- **Your goal**: Report the count of lines containing the word "bodyCall" in the entries below, and nothing more.

── Excerpted data ──

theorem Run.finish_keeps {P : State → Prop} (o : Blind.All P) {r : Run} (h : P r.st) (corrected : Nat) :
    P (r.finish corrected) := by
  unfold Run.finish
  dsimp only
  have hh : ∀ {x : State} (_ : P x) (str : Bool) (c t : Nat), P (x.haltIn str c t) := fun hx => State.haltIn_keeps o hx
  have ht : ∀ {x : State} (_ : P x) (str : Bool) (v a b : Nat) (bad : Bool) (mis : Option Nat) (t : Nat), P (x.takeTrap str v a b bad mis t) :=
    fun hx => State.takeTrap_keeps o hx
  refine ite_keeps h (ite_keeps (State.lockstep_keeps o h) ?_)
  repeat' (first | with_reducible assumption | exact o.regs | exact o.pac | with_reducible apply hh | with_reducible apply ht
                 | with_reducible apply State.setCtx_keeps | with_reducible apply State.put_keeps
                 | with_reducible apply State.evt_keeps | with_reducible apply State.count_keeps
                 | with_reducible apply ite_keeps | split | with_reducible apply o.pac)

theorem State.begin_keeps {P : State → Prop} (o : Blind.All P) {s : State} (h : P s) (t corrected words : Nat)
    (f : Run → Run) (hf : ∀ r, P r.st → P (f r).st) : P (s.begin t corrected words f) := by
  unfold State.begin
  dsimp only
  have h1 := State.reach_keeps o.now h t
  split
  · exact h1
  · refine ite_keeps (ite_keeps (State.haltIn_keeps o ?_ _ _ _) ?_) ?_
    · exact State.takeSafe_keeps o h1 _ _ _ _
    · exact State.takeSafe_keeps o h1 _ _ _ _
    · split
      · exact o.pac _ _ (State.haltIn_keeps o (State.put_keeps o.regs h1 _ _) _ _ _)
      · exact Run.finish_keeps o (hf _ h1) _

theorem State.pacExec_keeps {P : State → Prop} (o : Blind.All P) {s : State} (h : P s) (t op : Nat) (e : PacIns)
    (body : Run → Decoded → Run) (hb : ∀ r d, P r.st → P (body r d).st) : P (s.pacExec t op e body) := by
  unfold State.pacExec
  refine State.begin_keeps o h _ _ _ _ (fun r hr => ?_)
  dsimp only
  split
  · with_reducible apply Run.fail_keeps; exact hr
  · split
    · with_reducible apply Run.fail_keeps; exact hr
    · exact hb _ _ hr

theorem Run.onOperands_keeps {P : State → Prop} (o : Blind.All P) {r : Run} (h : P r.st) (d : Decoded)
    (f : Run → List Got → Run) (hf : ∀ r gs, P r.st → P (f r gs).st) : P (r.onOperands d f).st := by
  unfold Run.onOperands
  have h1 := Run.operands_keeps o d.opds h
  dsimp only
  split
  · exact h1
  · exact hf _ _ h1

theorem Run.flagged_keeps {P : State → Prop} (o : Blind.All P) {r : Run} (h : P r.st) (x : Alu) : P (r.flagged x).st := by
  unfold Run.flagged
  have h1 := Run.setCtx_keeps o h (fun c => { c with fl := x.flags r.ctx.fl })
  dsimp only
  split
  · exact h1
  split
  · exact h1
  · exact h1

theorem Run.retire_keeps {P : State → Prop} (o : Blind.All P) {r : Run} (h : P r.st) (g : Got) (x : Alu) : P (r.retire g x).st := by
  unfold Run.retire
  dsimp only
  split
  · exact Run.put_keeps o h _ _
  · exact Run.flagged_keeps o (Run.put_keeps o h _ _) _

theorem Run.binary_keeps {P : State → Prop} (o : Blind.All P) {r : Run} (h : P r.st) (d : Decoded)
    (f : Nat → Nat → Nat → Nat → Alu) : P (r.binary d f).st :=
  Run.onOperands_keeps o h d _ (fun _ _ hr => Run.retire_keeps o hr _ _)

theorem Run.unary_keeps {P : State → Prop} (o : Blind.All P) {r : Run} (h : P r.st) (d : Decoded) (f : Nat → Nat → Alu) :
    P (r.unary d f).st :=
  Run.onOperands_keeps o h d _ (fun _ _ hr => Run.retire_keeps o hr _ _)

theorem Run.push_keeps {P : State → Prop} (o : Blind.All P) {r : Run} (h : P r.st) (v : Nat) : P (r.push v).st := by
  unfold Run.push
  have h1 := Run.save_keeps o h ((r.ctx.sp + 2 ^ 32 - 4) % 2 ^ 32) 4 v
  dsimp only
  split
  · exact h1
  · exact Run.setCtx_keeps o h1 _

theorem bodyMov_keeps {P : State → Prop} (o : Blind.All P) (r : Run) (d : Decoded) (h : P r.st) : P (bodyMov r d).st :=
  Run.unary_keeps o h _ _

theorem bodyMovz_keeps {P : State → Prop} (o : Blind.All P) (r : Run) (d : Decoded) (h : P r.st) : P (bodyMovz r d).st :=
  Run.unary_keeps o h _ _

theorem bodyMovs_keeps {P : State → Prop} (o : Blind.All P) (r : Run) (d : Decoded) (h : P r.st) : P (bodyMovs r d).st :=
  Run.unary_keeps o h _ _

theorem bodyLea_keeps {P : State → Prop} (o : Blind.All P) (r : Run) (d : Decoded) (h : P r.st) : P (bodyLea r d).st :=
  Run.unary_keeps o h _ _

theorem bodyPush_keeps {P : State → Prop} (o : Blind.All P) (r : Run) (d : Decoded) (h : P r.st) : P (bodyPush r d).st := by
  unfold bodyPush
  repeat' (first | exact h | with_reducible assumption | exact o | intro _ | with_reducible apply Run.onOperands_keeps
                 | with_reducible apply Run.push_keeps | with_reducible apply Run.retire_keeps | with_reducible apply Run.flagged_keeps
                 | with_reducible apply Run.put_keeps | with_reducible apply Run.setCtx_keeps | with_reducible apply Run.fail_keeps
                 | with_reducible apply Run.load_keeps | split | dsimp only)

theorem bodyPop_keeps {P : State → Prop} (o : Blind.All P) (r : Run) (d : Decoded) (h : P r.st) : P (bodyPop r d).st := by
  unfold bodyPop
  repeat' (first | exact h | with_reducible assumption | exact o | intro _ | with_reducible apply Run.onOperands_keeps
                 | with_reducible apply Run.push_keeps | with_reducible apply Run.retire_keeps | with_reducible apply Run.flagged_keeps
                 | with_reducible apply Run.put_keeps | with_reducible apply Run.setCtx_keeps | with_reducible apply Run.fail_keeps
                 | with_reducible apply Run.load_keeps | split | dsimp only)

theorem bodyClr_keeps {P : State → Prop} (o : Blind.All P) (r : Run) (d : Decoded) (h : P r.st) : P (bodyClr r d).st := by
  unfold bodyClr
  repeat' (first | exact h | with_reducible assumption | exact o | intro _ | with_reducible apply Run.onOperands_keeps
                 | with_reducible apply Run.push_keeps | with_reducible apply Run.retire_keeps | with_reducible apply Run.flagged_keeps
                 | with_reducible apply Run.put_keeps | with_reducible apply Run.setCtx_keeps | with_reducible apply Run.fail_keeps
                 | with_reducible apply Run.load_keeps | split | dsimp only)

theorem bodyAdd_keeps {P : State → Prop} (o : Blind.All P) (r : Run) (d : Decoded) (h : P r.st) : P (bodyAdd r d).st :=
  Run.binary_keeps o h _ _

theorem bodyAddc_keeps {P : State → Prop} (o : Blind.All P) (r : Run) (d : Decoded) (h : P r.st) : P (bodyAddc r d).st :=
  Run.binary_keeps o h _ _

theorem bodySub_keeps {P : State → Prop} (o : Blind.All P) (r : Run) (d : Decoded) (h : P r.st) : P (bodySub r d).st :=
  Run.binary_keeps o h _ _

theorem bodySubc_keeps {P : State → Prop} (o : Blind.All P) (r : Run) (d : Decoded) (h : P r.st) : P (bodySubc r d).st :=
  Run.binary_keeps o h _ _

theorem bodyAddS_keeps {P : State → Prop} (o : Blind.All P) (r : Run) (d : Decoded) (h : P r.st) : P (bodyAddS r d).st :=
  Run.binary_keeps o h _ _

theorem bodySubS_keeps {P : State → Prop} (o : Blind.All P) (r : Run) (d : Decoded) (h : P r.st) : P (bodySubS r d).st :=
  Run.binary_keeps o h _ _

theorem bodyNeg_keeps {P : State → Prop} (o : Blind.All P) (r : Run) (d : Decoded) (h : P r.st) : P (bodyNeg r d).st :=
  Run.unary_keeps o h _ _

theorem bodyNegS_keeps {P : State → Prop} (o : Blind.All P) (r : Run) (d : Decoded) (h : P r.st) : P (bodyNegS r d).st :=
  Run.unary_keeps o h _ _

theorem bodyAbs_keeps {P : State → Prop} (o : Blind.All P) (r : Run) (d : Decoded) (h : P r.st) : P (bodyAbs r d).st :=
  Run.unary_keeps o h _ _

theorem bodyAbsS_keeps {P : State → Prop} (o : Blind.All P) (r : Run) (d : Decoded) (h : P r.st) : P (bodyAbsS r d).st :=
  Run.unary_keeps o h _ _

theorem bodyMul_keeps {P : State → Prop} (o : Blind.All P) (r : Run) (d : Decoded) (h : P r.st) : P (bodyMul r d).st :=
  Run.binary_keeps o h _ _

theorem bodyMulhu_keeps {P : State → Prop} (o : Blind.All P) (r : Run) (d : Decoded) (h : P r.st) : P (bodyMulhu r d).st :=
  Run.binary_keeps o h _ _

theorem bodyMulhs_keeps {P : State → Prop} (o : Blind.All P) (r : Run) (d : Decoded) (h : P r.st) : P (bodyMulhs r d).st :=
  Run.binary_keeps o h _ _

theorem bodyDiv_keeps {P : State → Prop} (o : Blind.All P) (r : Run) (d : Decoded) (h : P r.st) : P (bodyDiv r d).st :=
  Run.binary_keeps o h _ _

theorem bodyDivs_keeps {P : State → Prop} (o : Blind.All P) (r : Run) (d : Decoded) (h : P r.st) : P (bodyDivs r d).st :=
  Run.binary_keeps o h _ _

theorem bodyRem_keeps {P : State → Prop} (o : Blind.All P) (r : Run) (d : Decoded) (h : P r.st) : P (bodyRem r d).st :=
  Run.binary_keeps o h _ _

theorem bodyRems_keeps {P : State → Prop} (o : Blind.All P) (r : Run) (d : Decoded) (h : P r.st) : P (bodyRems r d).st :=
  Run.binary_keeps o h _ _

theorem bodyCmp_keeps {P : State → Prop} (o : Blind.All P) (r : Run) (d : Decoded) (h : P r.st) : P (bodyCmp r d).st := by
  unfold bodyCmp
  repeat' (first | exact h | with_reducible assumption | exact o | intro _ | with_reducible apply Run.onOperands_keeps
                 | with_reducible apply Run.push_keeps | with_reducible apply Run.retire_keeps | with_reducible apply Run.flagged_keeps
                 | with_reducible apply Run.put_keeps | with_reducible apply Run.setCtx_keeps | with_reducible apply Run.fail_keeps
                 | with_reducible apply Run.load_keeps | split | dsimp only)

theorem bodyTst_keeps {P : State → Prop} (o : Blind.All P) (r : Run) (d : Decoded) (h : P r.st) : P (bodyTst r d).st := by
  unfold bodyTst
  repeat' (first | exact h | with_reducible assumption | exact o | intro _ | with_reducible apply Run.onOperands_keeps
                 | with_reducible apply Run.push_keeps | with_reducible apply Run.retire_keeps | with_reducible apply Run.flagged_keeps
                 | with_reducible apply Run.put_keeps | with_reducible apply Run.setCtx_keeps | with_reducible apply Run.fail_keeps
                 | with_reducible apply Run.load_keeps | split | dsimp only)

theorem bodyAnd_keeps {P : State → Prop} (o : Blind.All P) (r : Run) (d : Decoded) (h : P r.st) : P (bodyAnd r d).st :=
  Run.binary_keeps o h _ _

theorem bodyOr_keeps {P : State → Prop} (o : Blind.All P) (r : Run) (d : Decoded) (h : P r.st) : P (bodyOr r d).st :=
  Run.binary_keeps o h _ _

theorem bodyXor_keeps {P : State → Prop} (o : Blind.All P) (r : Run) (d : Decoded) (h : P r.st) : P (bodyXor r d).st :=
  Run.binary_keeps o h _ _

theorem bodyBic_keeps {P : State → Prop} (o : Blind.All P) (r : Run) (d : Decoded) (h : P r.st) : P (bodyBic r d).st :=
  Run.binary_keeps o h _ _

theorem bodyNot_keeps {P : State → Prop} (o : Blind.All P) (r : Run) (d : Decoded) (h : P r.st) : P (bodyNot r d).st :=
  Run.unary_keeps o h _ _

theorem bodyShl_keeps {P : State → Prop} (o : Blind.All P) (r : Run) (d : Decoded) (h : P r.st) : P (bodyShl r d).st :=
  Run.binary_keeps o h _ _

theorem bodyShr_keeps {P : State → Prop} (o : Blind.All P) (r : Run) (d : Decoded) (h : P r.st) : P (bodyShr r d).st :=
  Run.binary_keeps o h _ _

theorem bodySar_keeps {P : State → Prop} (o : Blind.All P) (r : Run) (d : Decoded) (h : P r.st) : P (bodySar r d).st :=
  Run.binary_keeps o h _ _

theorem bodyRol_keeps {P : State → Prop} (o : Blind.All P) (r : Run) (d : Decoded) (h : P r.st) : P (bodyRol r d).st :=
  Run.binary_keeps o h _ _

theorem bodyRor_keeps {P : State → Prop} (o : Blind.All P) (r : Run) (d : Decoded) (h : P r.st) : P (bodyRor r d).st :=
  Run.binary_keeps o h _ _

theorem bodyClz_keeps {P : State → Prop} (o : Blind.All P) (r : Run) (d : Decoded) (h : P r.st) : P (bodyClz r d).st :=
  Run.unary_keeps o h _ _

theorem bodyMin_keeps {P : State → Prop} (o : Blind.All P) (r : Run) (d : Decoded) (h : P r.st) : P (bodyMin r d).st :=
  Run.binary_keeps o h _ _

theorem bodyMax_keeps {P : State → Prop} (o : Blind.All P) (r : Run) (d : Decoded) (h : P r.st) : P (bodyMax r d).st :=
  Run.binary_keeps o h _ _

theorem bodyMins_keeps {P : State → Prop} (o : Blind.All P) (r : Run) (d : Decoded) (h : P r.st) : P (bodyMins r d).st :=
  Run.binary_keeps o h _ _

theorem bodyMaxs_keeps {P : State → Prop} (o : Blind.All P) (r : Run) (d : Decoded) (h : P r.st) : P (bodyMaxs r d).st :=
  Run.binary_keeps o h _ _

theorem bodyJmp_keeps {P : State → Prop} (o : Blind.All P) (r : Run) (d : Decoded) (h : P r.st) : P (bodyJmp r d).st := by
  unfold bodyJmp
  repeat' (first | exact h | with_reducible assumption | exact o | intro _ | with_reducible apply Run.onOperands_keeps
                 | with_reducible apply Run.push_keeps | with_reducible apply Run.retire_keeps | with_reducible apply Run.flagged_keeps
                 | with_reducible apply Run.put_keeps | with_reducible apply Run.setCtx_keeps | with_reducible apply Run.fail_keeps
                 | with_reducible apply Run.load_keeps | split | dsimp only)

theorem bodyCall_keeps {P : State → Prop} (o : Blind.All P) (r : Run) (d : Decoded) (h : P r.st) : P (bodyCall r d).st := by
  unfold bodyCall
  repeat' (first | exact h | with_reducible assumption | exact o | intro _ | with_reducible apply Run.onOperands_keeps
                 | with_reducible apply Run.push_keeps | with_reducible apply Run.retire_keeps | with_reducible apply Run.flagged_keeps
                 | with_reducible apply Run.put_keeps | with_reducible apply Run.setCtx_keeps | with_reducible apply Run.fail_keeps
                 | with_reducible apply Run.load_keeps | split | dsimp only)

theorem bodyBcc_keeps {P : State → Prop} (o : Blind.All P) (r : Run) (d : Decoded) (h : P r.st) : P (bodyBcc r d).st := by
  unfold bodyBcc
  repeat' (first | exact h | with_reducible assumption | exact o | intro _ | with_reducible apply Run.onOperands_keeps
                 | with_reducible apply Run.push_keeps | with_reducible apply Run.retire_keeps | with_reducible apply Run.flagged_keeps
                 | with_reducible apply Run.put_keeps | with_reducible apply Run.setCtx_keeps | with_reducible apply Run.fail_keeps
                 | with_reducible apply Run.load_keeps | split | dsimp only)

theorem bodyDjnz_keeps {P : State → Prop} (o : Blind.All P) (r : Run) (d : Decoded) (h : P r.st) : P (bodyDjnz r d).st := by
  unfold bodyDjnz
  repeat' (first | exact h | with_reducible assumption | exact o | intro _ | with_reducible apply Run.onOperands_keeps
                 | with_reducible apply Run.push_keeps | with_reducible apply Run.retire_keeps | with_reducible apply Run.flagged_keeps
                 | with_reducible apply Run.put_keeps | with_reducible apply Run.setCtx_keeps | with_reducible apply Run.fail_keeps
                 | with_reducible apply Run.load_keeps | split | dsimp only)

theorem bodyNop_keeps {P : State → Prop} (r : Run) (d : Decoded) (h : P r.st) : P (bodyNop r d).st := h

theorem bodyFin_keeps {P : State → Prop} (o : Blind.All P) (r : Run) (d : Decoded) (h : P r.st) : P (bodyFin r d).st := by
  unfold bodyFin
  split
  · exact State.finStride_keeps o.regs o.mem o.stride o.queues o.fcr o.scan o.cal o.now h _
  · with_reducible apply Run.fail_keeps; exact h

───

- **Response to the exercise**: 2